Having a 3D printer basically makes people more self-sufficient. Instead of going to the store to get a tool, just print one yourself. Not only does a 3D printer make people more productive, they can also turn makers into entrepreneurs.
Shapeways is an example of a website that has used 3D printing for commercial purposes. Thingiverse on the other hand is a website which shows the different models people have created. People who have popular models can sell the files to their design so other 3D printer enthusiasts can use them.
Both Shapeways and Thingiverse were born in 2008. The marketplace for 3D printers is still young. It’s only 12-13 years old which means it’s still in its early stages. But, we know technology moves fast so there’s a possibility this space fills out quickly.
3D Printers (2011-Present)
The timeline from 2011 to the present is where things start getting wild if it hasn’t already been wild.
There are already talks of 3D printers making houses on other planets. Think of how many dense places could use this. We have India, China, and more. The birth rate is growing exponentially which means we have less space and need more homes.
In addition, the transition from gas-fueled cars to electric cars is here. What can make creating cars more efficient? Of course, 3D printers!
In 2011, the first 3D printed car was created by Kor Ecologic. While it’ll be awhile until regular 3D printer enthusiasts can do this, it’s a sign of what’s coming.
Another interesting (although controversial) creation is the 3D printed gun. A 3D printer from what I know can’t create the bullets. But, the frame can be done. Someone with enough ingenuity can definitely make a whole gun with substitute material for bullets.
While the gun is a milestone. One of the biggest this decade is Stratasys delivering the first multi-color and multi-material 3D printer.
This is another turning point in the 3D printer industry. You can say this advancement really brought 3D printers to the mainstream.
It brought it to the mainstream with this advancement for a couple of reasons. The versatility makes it applicable in more industries, and it provides more value for 3D printer enthusiasts.
Present day, 3D printers are paving our future from sustainability to space. It’s literally being used to manufacture the future.
3D Printing Future
While a 3D printed house is already on the market which is big news, the bigger news is the benefits building homes with 3D printers have.
For one, it’s more efficient, and the second is it provides more customizability for homeowners.
Both of these advantages apply to space building too. We’re obviously not going to have many people up there to help build shelter, but bringing a 3D printer helps with the lack of labor.
Space also has inherent problems like gravity and heavy winds to deal with.

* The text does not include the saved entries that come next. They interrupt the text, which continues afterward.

-- ==== Sys2Proof/Machine/Dispatch.lean ====
section
/-! DEFINITION. What each command does: one arm for each constructor, in the order of the opcode table. -/

namespace Sys2Proof.Machine
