-- ==== Sys2Proof/Safety.lean ====
section
/-! DEFINITION. What a safe state and a safe run of the block are, and the terms that statements use: a core that stands
ready at an instruction, its cached cells, and what a command leaves alone. -/

namespace Sys2Proof

/-- The canonical form of the memory: addresses strictly rise, and no entry holds what an unlisted address reads as. -/
def Memory.wf (m : List Host.Cell) : Bool := SMap.sorted m && m.all (fun e => e.2 != Machine.memDefault e.1)

/-- Every waiting command is well formed. -/
def queueWf (s : Machine.State) : Bool := s.pending.all Instr.wf

/-- A state that is data of the machine: its memory in canonical form, and only well-formed commands waiting. -/
def Safe (s : Machine.State) : Prop := Memory.wf s.mem = true ∧ queueWf s = true

/-- A step neither stops nor is refused. -/
def goesOn (s : Machine.State) : Prop := ∃ t, Machine.step s = .next t

namespace Machine

/-- Whether a granule reads good with the codeword last written to it (R281): no poison, and no position in error. -/
def clean (s : State) (a : Nat) : Bool := !s.poison.contains (granule a) && (upsetsAt s a).isEmpty

/-- Every granule reads good, and every GDDR7 channel is in service with nothing miscorrected (R281, R282, R298). -/
def sound (s : State) : Prop :=
  (∀ a, clean s a = true) ∧ memChans s ≤ 8 ∧ ∀ c, c < 8 → chanState s c = 2 ∧ (getChan s c).wrong = []

/-- Whether a read of a granule with the positions `err` in error is detected-uncorrectable (R281, R282). -/
def unreadable (s : State) (a : Nat) (err : List Nat) : Bool :=
  match readOutcome (s.poison.contains (granule a)) (errNorm (upsetsAt s a ++ err)) with | .bad _ _ => true | _ => false

/-- A writer reaches a control register at `a` now (R11, R246, R434): the keeper core while it runs, a curator while the main die has
power and its access folio is not spent, in a block that is not held in reset for want of its clock. -/
def reaches (s : State) (x : Writer) (a : Nat) : Bool :=
  (match x with
   | .kpr => (getCore s .keeper).on
   | .cur _ => s.power.up && (ctlCharge x s).1) && !pendingAt s a

/-- Whether the next command waiting is an instruction of the same core, with which the running one may pair (R175). -/
def sharesCycle (s : State) (c : CoreId) : Bool :=
  match s.pending with
  | i :: _ => (match pairing i with | some (d, _, _) => d == c | none => false)
  | [] => false

/-- The core may execute the instruction at its pc (R58, R76, R81) with nothing but its own effect: the fetch is in the memory that
holds code (R18, R123), in a good granule or the keeper core's ROM; no debug step is pending, every CCRW has been followed by SYNC
(R189), the instruction is alone in its cycle (R175), and no bank holds more than 8 cells (R177). -/
def Ready (s : State) (c : CoreId) : Bool :=
  let k := getCore s c
  canRun s c && !s.trust.tapStep.contains (coreKey c) && (fetchFault c k.pc.toNat).isNone &&
    ((c == .keeper && decide (k.pc.toNat < 0x10000)) || clean s (localAddr c k.pc.toNat)) &&
    k.stale.isEmpty && !k.paired && !sharesCycle s c && decide (k.user.cells.length ≤ 8) && decide (k.sup.cells.length ≤ 8)

/-- The cached operand cells of a core's level, newest first (R177). -/
def cells (s : State) (c : CoreId) : List Cell := (bank (getCore s c) (isSup (getCore s c))).cells

/-- The state with other cached cells at the core's level. -/
def setCells (c : CoreId) (xs : List Cell) (s : State) : State :=
  modCore s c (fun k => setBank k (isSup k) { bank k (isSup k) with cells := xs })

/-- The cached return addresses of a core's level, newest first. -/
def rets (s : State) (c : CoreId) : List Word := (bank (getCore s c) (isSup (getCore s c))).rets

/-- The cached shadow entries of a core's level, newest first. -/
def shadows (s : State) (c : CoreId) : List Word := (bank (getCore s c) (isSup (getCore s c))).shs

/-- The state with other cached return and shadow entries at the core's level. -/
def setRets (c : CoreId) (rs hs : List Word) (s : State) : State :=
  modCore s c (fun k => setBank k (isSup k) { bank k (isSup k) with rets := rs, shs := hs })

/-- Everything but the cores is as it was, and of the cores only `c` may differ. -/
def OnlyCore (c : CoreId) (s t : State) : Prop :=
  { t with cores := s.cores } = s ∧ ∀ d, d ≠ c → getCore t d = getCore s d

/-- The press of a position comes to the microword `u`, which does not wait: a sequence runs, the issue folio covers it, and its
granule of the press store reads good (R143, R157, R165). -/
def pressAt (s : State) (q j : Nat) (u : Uword) : Bool :=
  let k := getCore s (tileId q j)
  let n := ccrF k .prsStat Fd.cPrsStatNext
  pressRuns s q k && fetchUword s q j n == u && u.wait == 0 && !pisSpent s q j k && decide (n < 2047) &&
    clean s (tileBase q j + 0x20000 + 16 * n)

/-- Lane `l` of vector register `r` of a core's press. -/
def vreg (k : Core) (r l : Nat) : Word := k.press.v.get (16 * r + l) 0

/-- Every byte of memory reads as before. -/
def SameMem (s t : State) : Prop := ∀ a, memByte t a = memByte s a

/-- Every byte of memory outside `n` bytes at `a` reads as before. -/
def SameMemBut (a n : Nat) (s t : State) : Prop := ∀ x, x < a ∨ a + n ≤ x → memByte t x = memByte s x

/-- Every control register but the listed ones holds what it held. -/
def SameCtl (rs : List Creg) (s t : State) : Prop := ∀ r, (∀ x ∈ rs, r.addr ≠ x.addr) → reg t r = reg s r

/-- The status registers of the GDDR7 channels, whose power-down bit a request clears (R298). -/
def chanRegs : List Creg := (List.range 8).map .memCh

/-- Everything but the control registers is as it was, and of those only the listed ones may differ. -/
def OnlyCtl (rs : List Creg) (s t : State) : Prop := { t with ctl := s.ctl, eff := s.eff } = s ∧ SameCtl rs s t

end Machine

end Sys2Proof
end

Another problem with inhabiting planets like Mars is radiation protection. Solar flares or cosmic rays will turn a human into melted cheese quick.
Producing buildings that can defend against these elements require customization. Without 3D printers, this requires more capital because we need more specialists to design such buildings.
It also costs more to bring more people into space. 3D printers are the one-man wrecking crew to solve these problems.
With 3D printers, humans inhabiting Mars becomes more of a “when” than an “if”. 3D printing also benefits the environment and sustainability as well. Some argue that it requires more energy to use, but the benefits are recyclable material, sustainable materials, and more.
Building more homes as our population grows exponentially, and evolving into a more green society are net positives. This is why we don’t see 3D printers going anywhere soon. Technologies that benefit society as a whole start from becoming a toy to a necessity which is the trajectory 3D printers are on.